[BRIEF]
The answer consists solely of the data below, reproduced exactly.

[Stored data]
theorem fillInv_keptByOperations : KeptByOperations State.FillInv where
  respond _ _ _ h := h
  initialise _ _ _ := State.fillInv_of_zero rfl rfl
  absorb _ x _ h := h.absorb x
  afterFinal _ h := h.afterFinal
  nextPins _ h := h
  nextCmd _ h := h
  takeResponse _ _ h := h
  hardwareReset _ _ := State.fillInv_of_zero rfl rfl

/-! ### The machine's invariant -/

@[simp] theorem State.absorb_rspPending (s : State) (x : Byte) : (s.absorb x).rspPending = s.rspPending := by
  by_cases h : s.fill = 63
  · simp [s.absorb_of_eq x h]
  · simp [s.absorb_of_ne x h]

@[simp] theorem State.absorb_rspStatus (s : State) (x : Byte) : (s.absorb x).rspStatus = s.rspStatus := by
  by_cases h : s.fill = 63
  · simp [s.absorb_of_eq x h]
  · simp [s.absorb_of_ne x h]

/-- No status has the code 3 (R203). -/
theorem Status.code_ne_three (st : Status) : st.code ≠ 3 := by cases st <;> decide

/-- Absorbing a byte keeps BUF in canonical form: it is written at FILL, or BUF is released. -/
theorem State.absorb_bufWf (x : Byte) (h : Memory.wf s.buf = true) : Memory.wf (s.absorb x).buf = true := by
  by_cases h63 : s.fill = 63
  · rw [s.absorb_of_eq x h63]; rfl
  · rw [s.absorb_of_ne x h63]; exact Memory.wf_write _ _ _ h s.fill.isLt

/-- Once a byte is absorbed it is listed, and so are the bytes pending before it. -/
theorem State.absorb_bufFilled (x : Byte) (h : ∀ a, a < s.fill.toNat → (Memory.read? s.buf a).isSome = true) (a : Nat)
    (ha : a < (s.absorb x).fill.toNat) : (Memory.read? (s.absorb x).buf a).isSome = true := by
  by_cases h63 : s.fill = 63
  · rw [s.absorb_of_eq x h63] at ha
    exact absurd ha (Nat.not_lt_zero a)
  · rw [absorb_fill, fill_succ_toNat _ h63] at ha
    rw [s.absorb_of_ne x h63, Memory.read?_write]
    split_ifs with heq
    · rfl
    · exact h a (by omega)

theorem State.Inv.absorb (h : s.Inv) (x : Byte) (hf : s.fin = .active) : (s.absorb x).Inv where
  bufWf := State.absorb_bufWf x h.bufWf
  bufFilled := State.absorb_bufFilled x h.bufFilled
  fillInv := h.fillInv.absorb x
  finalizedEmpty hfinal := by rw [absorb_fin, hf] at hfinal; cases hfinal
  heldStatus := by rw [absorb_rspPending, absorb_rspStatus]; exact h.heldStatus
  takenStatus := by rw [absorb_taken]; exact h.takenStatus

/-- The response taken is the one that was held. -/
theorem State.Inv.takeResponse (h : s.Inv) (hp : s.rspPending = true) : s.takeResponse.Inv :=
  { h with
    heldStatus := fun hheld => by cases hheld
    takenStatus := fun r hr => by
      rw [takeResponse_taken, List.mem_append, List.mem_singleton] at hr
      obtain hr | rfl := hr
      · exact h.takenStatus r hr
      · exact h.heldStatus hp }

theorem inv_keptByOperations : KeptByOperations State.Inv where
  respond _ st _ h := { h with heldStatus := fun _ => st.code_ne_three }
  initialise _ _ h :=
    { h with
      bufFilled := fun a ha => absurd ha (Nat.not_lt_zero a)
      fillInv := State.fillInv_of_zero rfl rfl
      finalizedEmpty := fun _ => rfl }
  absorb _ x hf h := h.absorb x hf
  afterFinal _ h :=
    { h with
      bufWf := rfl
      bufFilled := fun a ha => absurd ha (Nat.not_lt_zero a)
      fillInv := h.fillInv.afterFinal
      finalizedEmpty := fun _ => rfl }
  nextPins _ h := { h with }
  nextCmd _ h := { h with }
  takeResponse _ hp h := h.takeResponse hp
  hardwareReset _ h :=
    { h with
      bufWf := rfl
      bufFilled := fun a ha => absurd ha (Nat.not_lt_zero a)
      fillInv := State.fillInv_of_zero rfl rfl
      finalizedEmpty := fun _ => rfl
      heldStatus := fun hheld => by cases hheld }

/-- Settles O8: every operation that a step is made of keeps the invariant. -/
theorem stepKeepsInvariant : Obligations.StepKeepsInvariant := by
  unfold Obligations.StepKeepsInvariant
  intro s t hs hstep
  exact inv_keptByOperations.of_step hs hstep

/-- Settles O9: every operation that a step is made of keeps the fill invariant. -/
theorem fillInvariantHoldsAndIsKept : Obligations.FillInvariantHoldsAndIsKept := by
  unfold Obligations.FillInvariantHoldsAndIsKept
  exact ⟨State.fillInv_of_zero rfl rfl, fun s t hs hstep => fillInv_keptByOperations.of_step hs hstep⟩

/-- Settles O7: after reset nothing is pending, held or taken. -/
theorem invariantHoldsAtReset : Obligations.InvariantHoldsAtReset where
  bufWf := rfl
  bufFilled a ha := absurd ha (Nat.not_lt_zero a)
  fillInv := State.fillInv_of_zero rfl rfl
  finalizedEmpty _ := rfl
  heldStatus hheld := by cases hheld
  takenStatus r hr := by cases hr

[RESPONSE AREA]
theorem fillInv_keptByOperations : KeptByOperations State.FillInv where
  respond _ _ _ h := h
  initialise _ _ _ := State.fillInv_of_zero rfl rfl
  absorb _ x _ h := h.absorb x
  afterFinal _ h := h.afterFinal
  nextPins _ h := h
  nextCmd _ h := h
  takeResponse _ _ h := h
  hardwareReset _ _ := State.fillInv_of_zero rfl rfl

/-! ### The machine's invariant -/

@[simp] theorem State.absorb_rspPending (s : State) (x : Byte) : (s.absorb x).rspPending = s.rspPending := by
  by_cases h : s.fill = 63
  · simp [s.absorb_of_eq x h]
  · simp [s.absorb_of_ne x h]

@[simp] theorem State.absorb_rspStatus (s : State) (x : Byte) : (s.absorb x).rspStatus = s.rspStatus := by
  by_cases h : s.fill = 63
  · simp [s.absorb_of_eq x h]
  · simp [s.absorb_of_ne x h]

/-- No status has the code 3 (R203). -/
theorem Status.code_ne_three (st : Status) : st.code ≠ 3 := by cases st <;> decide

/-- Absorbing a byte keeps BUF in canonical form: it is written at FILL, or BUF is released. -/
theorem State.absorb_bufWf (x : Byte) (h : Memory.wf s.buf = true) : Memory.wf (s.absorb x).buf = true := by
  by_cases h63 : s.fill = 63
  · rw [s.absorb_of_eq x h63]; rfl
  · rw [s.absorb_of_ne x h63]; exact Memory.wf_write _ _ _ h s.fill.isLt

/-- Once a byte is absorbed it is listed, and so are the bytes pending before it. -/
theorem State.absorb_bufFilled (x : Byte) (h : ∀ a, a < s.fill.toNat → (Memory.read? s.buf a).isSome = true) (a : Nat)
    (ha : a < (s.absorb x).fill.toNat) : (Memory.read? (s.absorb x).buf a).isSome = true := by
  by_cases h63 : s.fill = 63
  · rw [s.absorb_of_eq x h63] at ha
    exact absurd ha (Nat.not_lt_zero a)
  · rw [absorb_fill, fill_succ_toNat _ h63] at ha
    rw [s.absorb_of_ne x h63, Memory.read?_write]
    split_ifs with heq
    · rfl
    · exact h a (by omega)

theorem State.Inv.absorb (h : s.Inv) (x : Byte) (hf : s.fin = .active) : (s.absorb x).Inv where
  bufWf := State.absorb_bufWf x h.bufWf
  bufFilled := State.absorb_bufFilled x h.bufFilled
  fillInv := h.fillInv.absorb x
  finalizedEmpty hfinal := by rw [absorb_fin, hf] at hfinal; cases hfinal
  heldStatus := by rw [absorb_rspPending, absorb_rspStatus]; exact h.heldStatus
  takenStatus := by rw [absorb_taken]; exact h.takenStatus

/-- The response taken is the one that was held. -/
theorem State.Inv.takeResponse (h : s.Inv) (hp : s.rspPending = true) : s.takeResponse.Inv :=
  { h with
    heldStatus := fun hheld => by cases hheld
    takenStatus := fun r hr => by
      rw [takeResponse_taken, List.mem_append, List.mem_singleton] at hr
      obtain hr | rfl := hr
      · exact h.takenStatus r hr
      · exact h.heldStatus hp }

theorem inv_keptByOperations : KeptByOperations State.Inv where
  respond _ st _ h := { h with heldStatus := fun _ => st.code_ne_three }
  initialise _ _ h :=
    { h with
      bufFilled := fun a ha => absurd ha (Nat.not_lt_zero a)
      fillInv := State.fillInv_of_zero rfl rfl
      finalizedEmpty := fun _ => rfl }
  absorb _ x hf h := h.absorb x hf
  afterFinal _ h :=
    { h with
      bufWf := rfl
      bufFilled := fun a ha => absurd ha (Nat.not_lt_zero a)
      fillInv := h.fillInv.afterFinal
      finalizedEmpty := fun _ => rfl }
  nextPins _ h := { h with }
  nextCmd _ h := { h with }
  takeResponse _ hp h := h.takeResponse hp
  hardwareReset _ h :=
    { h with
      bufWf := rfl
      bufFilled := fun a ha => absurd ha (Nat.not_lt_zero a)
      fillInv := State.fillInv_of_zero rfl rfl
      finalizedEmpty := fun _ => rfl
      heldStatus := fun hheld => by cases hheld }

/-- Settles O8: every operation that a step is made of keeps the invariant. -/
theorem stepKeepsInvariant : Obligations.StepKeepsInvariant := by
  unfold Obligations.StepKeepsInvariant
  intro s t hs hstep
  exact inv_keptByOperations.of_step hs hstep

/-- Settles O9: every operation that a step is made of keeps the fill invariant. -/
theorem fillInvariantHoldsAndIsKept : Obligations.FillInvariantHoldsAndIsKept := by
  unfold Obligations.FillInvariantHoldsAndIsKept
  exact ⟨State.fillInv_of_zero rfl rfl, fun s t hs hstep => fillInv_keptByOperations.of_step hs hstep⟩

/-- Settles O7: after reset nothing is pending, held or taken. -/
theorem invariantHoldsAtReset : Obligations.InvariantHoldsAtReset where
  bufWf := rfl
  bufFilled a ha := absurd ha (Nat.not_lt_zero a)
  fillInv := State.fillInv_of_zero rfl rfl
  finalizedEmpty _ := rfl
  heldStatus hheld := by cases hheld
  takenStatus r hr := by cases hr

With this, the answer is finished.